Some of you are military veterans, some small business owners, some professionals, some mothers and grandmothers, some homemakers. How did one of these experiences shape who you are as a person and leader?
In truth, I can check most of those boxes: corporate lawyer, teacher, and homemaker. The overriding benefit that I have gained from this breadth of experience is UNDERSTANDING. I understand the teachers’ perspective, the legal perspective, the business community’s perspective and most importantly, the parents’ perspective – both as a parent myself and as special education teacher who benefitted from ongoing relationships with the parents of my students. I believe the depth of my experience provides the foundation needed to craft solutions and/or strategies that take into account the varied dynamics of the varied stakeholders that make up the community of Columbus City Schools.
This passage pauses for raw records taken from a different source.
/-- What a line of a block adds to the block's BCV (R274, R277). -/
def bcvPart (line : Nat) (data : List Byte) : Nat := bcv (List.replicate (128 * (line % 32)) 0 ++ takePad 128 data)
/-- The stored BCV of a tensor block moves as the tier's copy of a line goes from `old` to `new` (R277). -/
def bcvMove (line : Nat) (old new : List Byte) (s : State) : State :=
  if (framePage s (line / 512)).isNone then s
  else s.onPool fun p => { p with bcvs := p.bcvs.set (line / 32) ((p.bcvs.getD (line / 32) 0 + bcvPart line new + bcvP - bcvPart line old) % bcvP) }
/-- A line as its tier holds it: what a write-back of its dirty copy will replace, zeros for a lost line (R280), or the memory. -/
def tierLine (s : State) (line : Nat) : List Byte :=
  match s.pool.dirty.find line with
  | some d => takePad 128 d
  | none => if (s.pool.lostLines.find line).isSome then List.replicate 128 0 else Mem.read s.mem (line * 128) 128
/-- A line is written to its tier in place of `old`: the BCV of its block moves with it (R277), and a CLEAR frame takes the current
generation (R306). -/
def tierWrite (line : Nat) (old : List Byte) (s : State) : State :=
  let f := line / 512
  let s := bcvMove line old (Mem.read s.mem (line * 128) 128) s
  if (framePage s f).isSome && frameClear s f then s.onKey fun k => { k with frameGen := k.frameGen.set f (frameGenNow s f) } else s
/-- A dirty line is written back to its tier (R122, R277). -/
def writeBack (line : Nat) (s : State) : State :=
  match s.pool.dirty.find line with
  | none => s
  | some old => tierWrite line old (s.onPool fun p => { p with dirty := p.dirty.erase line })

/-! The chip cache: presence and dirtiness of lines by set (R122). -/

/-- The set a line falls in: its number modulo 65,536 (DESIGN CHOICE: R122 gives the sets and not the index; log entry 11). -/
def chipSet (line : Nat) : Nat := line % 65536
/-- Ways of a plot (R313). -/
def plotWayCount (s : State) (n : Nat) : Nat := ((List.range 24).filter fun i => bitOf (plotWays s n) i).length
/-- Whether a line of a plot is in the chip cache (R122). -/
def chipHit (s : State) (line plot : Nat) : Bool := (s.pool.chip.getD (chipSet line) []).contains (line, plot)
/-- A lookup of a line for a plot, counted as a hit or a miss (R122). -/
def chipLookup (line plot : Nat) (s : State) : State := if chipHit s line plot then bump 0xC40401 1 s else bump 0xC40402 1 s
/-- Allocate a line in the plot's ways; a full share evicts a free choice, which is written back to its tier if it is dirty (R122; log
entry 11). -/
def chipAlloc (line plot : Nat) (s : State) : State :=
  if chipHit s line plot || plotWayCount s plot == 0 then s
  else
    let cur := s.pool.chip.getD (chipSet line) []
    let mine := cur.filter fun e => e.2 == plot
    if mine.length < plotWayCount s plot then
      s.onPool fun p => { p with chip := p.chip.set (chipSet line) ((line, plot) :: cur) }
    else
      let out := mine.getD (Config.victim s.free % mine.length) (line, plot)
      ((writeBack out.1 s).onPool fun p => { p with chip := p.chip.set (chipSet line) ((line, plot) :: cur.erase out) }).drawn
/-- A line has been stored to, whose tier held `old`: in the chip cache it is dirty; a write that found no way to allocate in has gone to
its tier (R122, R277). -/
def lineStored (line plot : Nat) (old : List Byte) (s : State) : State :=
  if (s.pool.dirty.find line).isSome then s
  else if chipHit s line plot then s.onPool fun p => { p with dirty := p.dirty.set line old }
  else tierWrite line old s
/-- Drop the lines of a set of physical lines from the chip cache without write-back: what remains is what their tiers hold. -/
def chipDrop (gone : Nat → Bool) (s : State) : State :=
  { (s.onPool fun p => { p with
      chip := p.chip.mapV fun _ l => l.filter fun e => !gone e.1, dirty := p.dirty.keep fun l _ => !gone l }) with
    mem := (s.pool.dirty.filter fun kv => gone kv.1).foldl (fun m kv => Mem.write m (kv.1 * 128) (takePad 128 kv.2)) s.mem }
/-- Write the dirty lines of a set of physical lines back to their tiers, and drop them all from the chip cache. -/
def chipFlush (gone : Nat → Bool) (s : State) : State :=
  chipDrop gone (forAll ((s.pool.dirty.filter fun kv => gone kv.1).map Prod.fst) writeBack s)

/-! Contexts (R90-R92). -/

/-- PlotContextBase of plot n (R91). -/
def ctxBase (s : State) (n : Nat) : Nat := cfg (0x501000 + n + 1) 0 s
/-- PlotContextCount of plot n (R91). -/
def ctxCount (s : State) (n : Nat) : Nat := cfg (0x501100 + n + 1) (if n = 0 then 0x40 else 0) s
/-- The plot whose range holds a context identifier (R91). -/
def ctxPlot (s : State) (c : Nat) : Option Nat :=
  plotNums.find? fun n => decide (ctxBase s n ≤ c) && decide (c < ctxBase s n + ctxCount s n)
/-- Whether a context is active (R90). -/
def ctxLive (s : State) (c : Nat) : Bool :=
  match s.xlt.ctxs.find c with
  | none => false
  | some x => !x.draining
/-- MirrorBase and the end of the mirror region (R98). -/
def mirrorLo (s : State) : Nat := cfg 0x502002 0 s
def mirrorHi (s : State) : Nat := mirrorLo s + cfg 0x502003 0 s

/-! The walk (R94-R98). -/

/-- What a walk of the mirror finds. -/
inductive WalkRes where
  /-- A VALID leaf with its page size exponent. -/
  | leaf (size entry : Nat)
  | invalid
  | withdrawn
  /-- A malformed entry (R97): the level and the entry. -/
  | malformed (level entry : Nat)
  /-- A table line cannot be read yet: the host may hold it modified (R159, R163), earlier accesses to it wait (R44), or its block must be
  filled (R278). -/
  | waits (line : Nat) (what : WaitFor)
  /-- A table line cannot be read: it is ORPHANED (R167) or lost (R142, R145, R445). -/
  | refused (st : Nat)
  deriving DecidableEq, Repr

/-- Offset bit at which a level's index begins (Table 4-2). -/
def lvlShift : Nat → Nat
  | 4 => 39
  | 3 => 30
  | 2 => 21
  | _ => 16
/-- Entries of a level's table (Table 4-2). -/
def lvlEntries : Nat → Nat
  | 1 => 32
  | _ => 512

/-- Whether a leaf entry at a level is malformed (R97). -/
def leafBad (level e : Nat) : Bool :=
  bits e 1 0 == 3 || level == 4 || decide (1 < bits e 11 8) || (bits e 11 8 == 1 && level != 1) ||
    (level == 2 && bits e 20 16 != 0) || (level == 3 && bits e 29 16 != 0)

/-- Whether a non-leaf entry at a level is malformed (R97): the table below lies inside the mirror and is aligned. -/
def nextBad (s : State) (level e : Nat) : Bool :=
  let nxt := bits e 47 8 * 256
  let bytes := 8 * lvlEntries (level - 1)
  bits e 1 0 != 1 || level == 1 || nxt % bytes != 0 || decide (nxt < mirrorLo s) || decide (mirrorHi s < nxt + bytes)

/-- The plot in whose ways a line of the pool is kept: that of the extent whose data it holds, or 0. -/
def linePlot (s : State) (line : Nat) : Nat := ((paExt s (line * 128)).map fun x => (s.ext x).plot).getD 0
The Matriots PAC has a goal to see 50% of all elected offices in Ohio held by women by 2028. What is your vision for Ohio in 2028?
First of all, now that women have started to lead in earnest, I fully expect we will have exceeded this goal. By 2028, I see a government on all levels that is more targeted in governing and more efficient. Our institutions will be more collaborative and more flexible. Our communities will be more supportive of families and children and education – all of which are at the core of what is valued by women. In terms of Columbus City Schools, I see mindfulness and restorative justice circles in every building and every classroom. I see elementary schools that serve as the center of neighborhood communities. I see graduation paths that are more fluid and that value options that cover more than simply being ‘college ready.’ I also see graduates who are confident in their ability to pursue their goals – knowing they have mastered the skills necessary to achieve them.
Tip O’Neill famously said that “all politics is local.” What are the top-two issues your community or our state face today?
One top issue that has been on my radar for a while is the growing gap between the wealthy and the poor and its corollary: the vanishing middle class. The data on this is staggering and I have seen few in any initiatives targeted at reversing this trend. Social scientists have been warning that eventually instability will result. So there are reasons for everyone to take this seriously, even those who are not motivated by morals but rather by a desire to sustain a stable society. Although not sufficient to solve this problem, improving education for students in poverty is a critical element. I plan to fight tirelessly to move the dial for our children in poverty.
A second, related concern is the breakdown of community in our poor neighborhoods. Our children are coming to school traumatized, in large part, by poverty, and all its attendant upheaval, but also by the lack of a sense of community. All of our governmental and non-governmental community leaders and stakeholders need to come together to rebuild stronger communities and neighborhoods. Many of our district’s school buildings are not at capacity. I would love to see community programs share space with our schools in an effort to revitalize neighborhoods.
Tell us something personal about yourself.
Despite being well into my 5th decade, I am a newlywed. Between us, we have 5 children. Thankfully, my three stepchildren (plus a step-daughter-in-law) all live nearby. However, my two sons are both teaching English in Thailand and are not scheduled to return until after the election. Seems like they have gone to extreme lengths to avoid campaigning for their mother.